İşkencecinin Resmi
Yıllar önce, belki yirmi yıl önce Bornova
büyük parkta görmüştüm onu. Bin operasyon günleriydi. Devlet terörünün dehşet
saçtığı, katillerin cirit attığı, ölülerin bile kayıp edildiği, toplu mezarlara
gömüldüğü zamanlardı. Adını çok iyi bilsem de gördüğüm insanın o olduğunu
anlamamıştım. Yedi sekiz kişilerdi; Alime, Osman, Muammer aklımda kalanlar.
Öylesine laflıyorlardı. Gündelik olaylardan konuşuyor, olan bitene kızıyor, yenilmiş
olmanın, siyaseten müdahale edememenin ezikliğini yaşıyorlardı. Bir ara kızgınlıkla
bir şeyler söyledi. Konuya dair bilmiş havalarda karşılık verdim, herhangi biri
sanmıştım. Baktı belli belirsiz bir gülümsemeyle. Sanırım beni öğrenci sandı.
Osman kulağıma fısıldadı, yutkundum, adını söylemişti.
Ne zaman Nasuh Mitap adını duysam, bir
yerlerde okusam; zamansız, boşlukta asılı gibi duran bir mekan, nerede olduğunu
tam bilemediğim karanlık, soğuk hücreler aklıma gelir onunla birlikte. Benim
gibi güneyde bir yerlerde Akdeniz esintileri ile büyümüş birisinin, kardan
sonraki Ankara soğuğunda üryan bir halde su işkencesine maruz kalması… Burası,
akla hayale gelmeyen çeşitlilikte işkenceleri ile meşhur, uzak zamanlarda kalsa
bile hep taptaze, daha dünmüş gibi hatırlanan, binlerce insanın payına düşeni aldığı o merkezdi;
DAL.
“Haddinizi bilin lan, tekne kazıntıları; ağa
babalarınızın hepsi elimizden geçti,” diyen o sesin sahibinin dalga geçtiğini
sanmıştık önce.

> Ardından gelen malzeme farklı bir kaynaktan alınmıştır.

/-- GLOBAL_PERSISTENT_FLUSH (R293): every line and basin entry of every slice is covered. -/
def execGlobalPersistentFlush (port : Nat) (s : State) : Host.Outcome State Fault Refusal :=
  runPort port s fun d =>
    if d.portServes port && d.mode.isService then
      let d := (d.startFlush (some port) none fun _ _ => true).2
      (List.range d.sliceCount).foldl (fun d i => d.count i 46 1) d
    else d

/-! ### Hints (R290, R291) -/

/-- Queues or drops one line of a hint; the number of lines dropped is returned with the package. A line of a trimmed frame, which has
no page to read (R190), or of one whose map line is lost (R196), is neither queued nor counted as dropped (DESIGN CHOICE: R291
lists no reason for it). -/
def Dev.hintLine (d : Dev) (port n : Nat) : Dev × Nat :=
  let dpa := 256 * n
  let c := d.classOf port dpa
  let i := (d.lineAt n).1
  let line := (d.lineAt n).2
  let lfn := line / 16
  let d := d.count i 48 1
  if d.capacity ≤ dpa || !c.prefetch || !d.keyLoaded c.sealedSlot then (d.count i 50 1, 1)
  else
    let s := d.slice i
    let whole := match s.lineOf? line with
      | some l => l.valid == 0xF
      | none => false
    if whole then (d.count i 51 1, 1)
    else
      let d := d.onSlice i fun s => s.lookupMap lfn 7 false
      if (s.entry lfn).trimmed || s.mapLost lfn then (d, 0)
      else if 512 ≤ s.flow.queued (s.request d.now lfn (line % 16) 7 .hint true false).reach 7 then (d.count i 52 1, 1)
      else ((d.queueRead i lfn (line % 16) 7 .hint true false).count i 54 1, 0)

/-- A hint record (R290): its lines, or all of them dropped for a nonzero reserved bit. -/
def Dev.hintRecord (d : Dev) (port record : Nat) : Dev × Nat :=
  let count := bits record 0 8 + 1
  let first := bits record 8 34
  if bits record 42 22 != 0 then
    ((rangeFrom first count).foldl (fun d n => (d.count (d.lineAt n).1 48 1).count (d.lineAt n).1 49 1) d, count)
  else (rangeFrom first count).foldl (fun (acc : Dev × Nat) n =>
    let (d, k) := acc.1.hintLine port n
    (d, acc.2 + k)) (d, 0)

/-! ### Trims (R189, R211) -/

/-- Whether a started rewrite of a frame in a range still owes its map step. -/
def Slice.trimWaits (s : Slice) (t : TrimReq) : Bool :=
  s.flow.rewrites.any fun r => !r.done && r.started && decide (t.first ≤ r.lfn) && decide (r.lfn < t.first + t.count)

/-- Performs a trim: the entries become trimmed, older data of the frames in the line cache, the basin and rewrites
not yet started is dropped, one TRIM entry is appended (R211). Completions owed for that data follow the entry, frame by frame. -/
def Slice.trimNow (s : Slice) (t : TrimReq) : Slice :=
  let within (lfn : Nat) := decide (t.first ≤ lfn) && decide (lfn < t.first + t.count)
  let s := (srange s.map t.first (t.first + t.count)).foldl (fun s (e : Nat × MapEntry) =>
    (s.dropValid e.2).setEntry e.1 {}) s
  let owed := ((s.flow.rewrites.filter fun r => within r.lfn && !r.done && !r.started).map fun r => (r.lfn, r.cls, r.acks))
    ++ (s.basin.entries.filter fun e => within e.lfn).map fun e => (e.lfn, e.cls, e.acks)
  let entry := s.journal.next
  let s := s.log (.trim t.first t.count s.frameSeq)
  let s := { s with
    poison := s.poison.filter fun e => !within e.1
    cache := { s.cache with
      lines := s.cache.lines.filter fun l => !within l.frame
      victims := s.cache.victims.filter fun l => !within l.frame }
    basin := { s.basin with
      entries := s.basin.entries.filter fun e => !within e.lfn
      overflow := s.basin.overflow.filter fun l => !within l.frame }
    flow := { s.flow with
      rewrites := s.flow.rewrites.filter fun r => !(within r.lfn && !r.done && !r.started && r.fold)
      trims := s.flow.trims.erase t } }
  (owed.foldl (fun s x => s.owe entry x.1 x.2.1 x.2.2) s).count 87 1

/-- The durable bit of a region's attributes. -/
def attrDurable (a : Word) : Bool := wbits a 3 1 == 1

/-- Whether a trim touches a durable region, in which it completes when its TRIM entry is durable (R292, R420). -/
def Dev.trimDurable (d : Dev) (slice : Nat) (t : TrimReq) : Bool :=
  d.active.overlaps attrDurable (d.dpaOf slice t.first 0) (d.dpaOf slice (t.first + t.count) 0 - d.dpaOf slice t.first 0)

/-- TRIM (R211): the oldest trim of the slice that no started rewrite holds up is performed. -/
def execTrim (slice : Nat) (s : State) : Host.Outcome State Fault Refusal :=
  runSlice slice s fun d =>
    match (d.slice slice).flow.trims.find? fun t => !(d.slice slice).trimWaits t with
    | none => d
    | some t =>
      let entry := (d.slice slice).journal.next
      let late := d.trimDurable slice t
      let d := d.onSlice slice fun s => s.trimNow t
      match t.ack with
      | some a => if late then d.onSlice slice fun s => s.owe entry t.first 6 [a] else d.ack a
      | none => d

/-- Queues the trim of the whole frames of a DPA range, one request per slice; the number of requests is returned. -/
def Dev.queueTrims (d : Dev) (base size : Nat) (ack : Option Ack) : Dev × Nat :=
  let n := d.sliceCount
  let first := ceilDiv base 4096
  let last := (base + size) / 4096
  (List.range n).foldl (fun (acc : Dev × Nat) i =>
    -- frames f with first ≤ f < last and f % n = i are the logical frames lo to hi - 1 of slice i
    let lo := (first + n - 1 - i) / n
    let hi := (last + n - 1 - i) / n
    if lo < hi then
      (acc.1.onSlice i fun s => { s with flow := { s.flow with trims := s.flow.trims ++ [⟨lo, hi - lo, ack⟩] } }, acc.2 + 1)
    else acc) (d, 0)

/-! ### The end of a flush, and of a title's close (R293, R365, R445) -/

/-- The frame keys of a title slot enter every slice's medium engine (R361, R364). -/
def Dev.loadFrameKey (d : Dev) (t : Nat) : Dev :=
  let k := frameKeyOf d.root (d.titleKey t)
  d.onSlices fun s => { s with engine := { s.engine with frames := sset s.engine.frames t k } }

/-- The frame keys of a title slot leave every slice's medium engine (R365). -/
def Dev.unloadFrameKey (d : Dev) (t : Nat) : Dev :=
  d.onSlices fun s => { s with engine := { s.engine with frames := sdel s.engine.frames t } }

/-- A slot closes: its frame keys are unloaded and every ring bound to it is unbound (R365). -/
def Dev.shutTitle (d : Dev) (t : Nat) : Dev :=
  let d := (d.rings.filter fun e => e.2.binding == some (.title t)).foldl
    (fun d e => d.onRing e.1 fun r => { r with binding := none }) d
  (d.unloadFrameKey t).onTitle t fun x => if x.state == .opened then { x with state := .installed } else x

/-- Queues the trims of every range of a slot that is deleted; the number of requests is returned (R445). -/
def Dev.trimTitle (d : Dev) (t : Nat) : Dev × Nat :=
  (d.title t).ranges.foldl (fun (acc : Dev × Nat) r =>
    let (d, n) := acc.1.queueTrims r.1 r.2 (some (.title t))
    (d, acc.2 + n)) (d, 0)

/-- A command that waited for the flush of a slot's ranges: the slot closes, and a deletion goes on to its trims. -/
def Dev.titleFlushed (d : Dev) (w : Waiter) : Dev :=
  match w.what with
  | .flush _ t delete =>
    let d := d.shutTitle t
    if delete then
      let (d, n) := d.trimTitle t
      { d with waiters := replaceWaiter w { w with what := .trims t n } d.waiters }
    else { d with waiters := d.waiters.erase w }.respond w.channel w.opcode w.tag 0 0 []
  | _ => d

/-- A flush that an accepted token waits for has ended: its title closes, and with the last one debug is unlocked (R366). -/
def Dev.closedForDebug (d : Dev) (flush : Nat) : Dev :=
  let (mine, rest) := d.dbg.closing.partition (·.1 == flush)
  let d := mine.foldl (fun d e => d.shutTitle e.2) d
  let d := { d with dbg := { d.dbg with closing := rest } }
  match d.dbg.granted with
  | some scope =>
    if rest.isEmpty then { d with dbg := { d.dbg with unlocked := true, scope := scope, granted := none } }.countPkg 10 1 else d
  | none => d

/-- FLUSH_COMPLETE (R293 step 3): a flush that has ended is answered; a title whose ranges it cleaned closes (R365, R366). -/
def execFlushComplete (flush : Nat) (s : State) : Host.Outcome State Fault Refusal :=
  run s fun d =>
    match d.flushes.find? (·.id == flush) with
    | none => d
    | some f =>
      if !d.flushReady f then d
      else
        let d := { d with flushes := d.flushes.filter (·.id != flush) }
        let d := match f.host with
          | some p => d.emit (.flushDone p flush)
          | none => d
        let d := match f.desc with
          | some (r, n) => d.descPart r n
          | none => d
        let d := d.closedForDebug flush
        (d.waiters.filter fun w => match w.what with
          | .flush id _ _ => id == flush
          | _ => false).foldl Dev.titleFlushed d

/-! ### Work rings (R415–R418) -/

/-- Entries of a ring. -/
def Ring.size (r : Ring) : Nat := 2 ^ r.sizeLog2

/-- Descriptors posted and not yet fetched. -/
def Ring.posted (r : Ring) : Nat := (r.produced - r.fetched).toNat

/-- Whether a completion entry has room (R417). -/
def Ring.room (r : Ring) : Bool := decide ((r.written - r.consumed).toNat < r.size)

/-- A ring whose draining has ended (R418). -/
def Ring.settle (r : Ring) : Ring :=
  if r.state == .draining && r.descs.isEmpty then
    if r.resetting then
      { r with state := .disabled, enable := false, resetting := false, stopCode := 0, produced := 0, fetched := 0,
               consumed := 0, written := 0 }
    else { r with state := .disabled, enable := false }
  else r

/-- Enable from DISABLED (R416). -/
def Ring.enableRing (r : Ring) : Ring :=
  if r.state == .disabled then
    { r with enable := true, state := .running, produced := 0, fetched := 0, consumed := 0, written := 0, stopCode := 0 }
  else r

/-- Unstarted descriptors end as ABORTED (R418). -/
def Ring.abort (r : Ring) : Ring :=
  { r with descs := r.descs.map fun (x : Desc) =>
    if x.started then x else { x with started := true, pending := 0, status := some 0x0D } }

/-- Writing enable 0 (R418). -/
def Ring.disableRing (r : Ring) : Ring :=
  if r.state == .running then { r.abort with state := .draining, enable := false }.settle else { r with enable := r.enable }

/-- Writing reset 1 (R418): from any state; the binding ends. -/
def Ring.resetRing (r : Ring) : Ring :=
  { r.abort with state := .draining, enable := false, binding := none, resetting := true }.settle

/-- A ring stops with a status code (R417). -/
def Dev.stopRing (d : Dev) (ring code : Nat) : Dev :=
  (d.onRing ring fun r => { r with state := .stopped, stopCode := code }).count (ring / 1024) 118 1

/-- A doorbell value through a port (R416, R417). -/
def Dev.doorbell (d : Dev) (port ring value : Nat) : Dev :=
  let r := d.ring ring
  if r.state != .running || port != r.hostPort then d
  else
    let p : BitVec 32 := BitVec.ofNat 32 value
    if r.size < (p - r.fetched).toNat then d.stopRing ring 4
    else d.onRing ring fun r => { r with produced := p }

Öyle ya, direncimizi kırmak için fiziki işkencelerin yanında neler
neler söylemiyorlardı ki? Daha sonra davacı olduğumuz için o işkencecinin adını
mahkeme salonunda duyduğumuzda gözlerimiz fal taşı gibi açılmıştı. Nasuh abinin
çizilmiş resmini göstererek ‘benim işkencecim bu’ dediği, cunta şeflerinin
üstün başarılarından dolayı ödül verdiği işkenceci idi karşımızdaki. Sürek
avlarında iyi koku alan, her nefes verişinde çürük dişleriyle tuhaf kokular
çıkaran, iç dünyası o iğrenç yüzüne yansıyan, bin kişinin içinde işte bu
denilecek cinsten biri, derin çizgileriyle kara yüzlü işkenceci…
Bir de aynı hücrede kaldığı, öldürüldüğünü
duyunca üzüldüğünü belirttiği Muhsin Yazıcıoğlu’yla ilgili duyguları… Cuntadan
sonra başka bir zamanda ve mekanda aynı ranzayı on beş gün altlı üstlü
paylaştığım, gecenin bir saatinde hikmetli hikayeler anlatıp bir süre sonra anlattıklarından
ürküye kapılan o ülkücü, faşist. Hazin öyküsü, miadı dolunca ya da çizgi dışına çıkınca
bir kenara atılan, öldürülen öncüllerine ne kadar benziyordu.
Nasuh abinin, daha iki hafta önce TEK-DER’in
yıllık buluşmasında bir daha yataktan kalkamayacağını gözyaşları içinde
söyleyen yakın arkadaşının, ablamın hüznüyle…
Yıldızlar yoldaşın olsun koca çınar!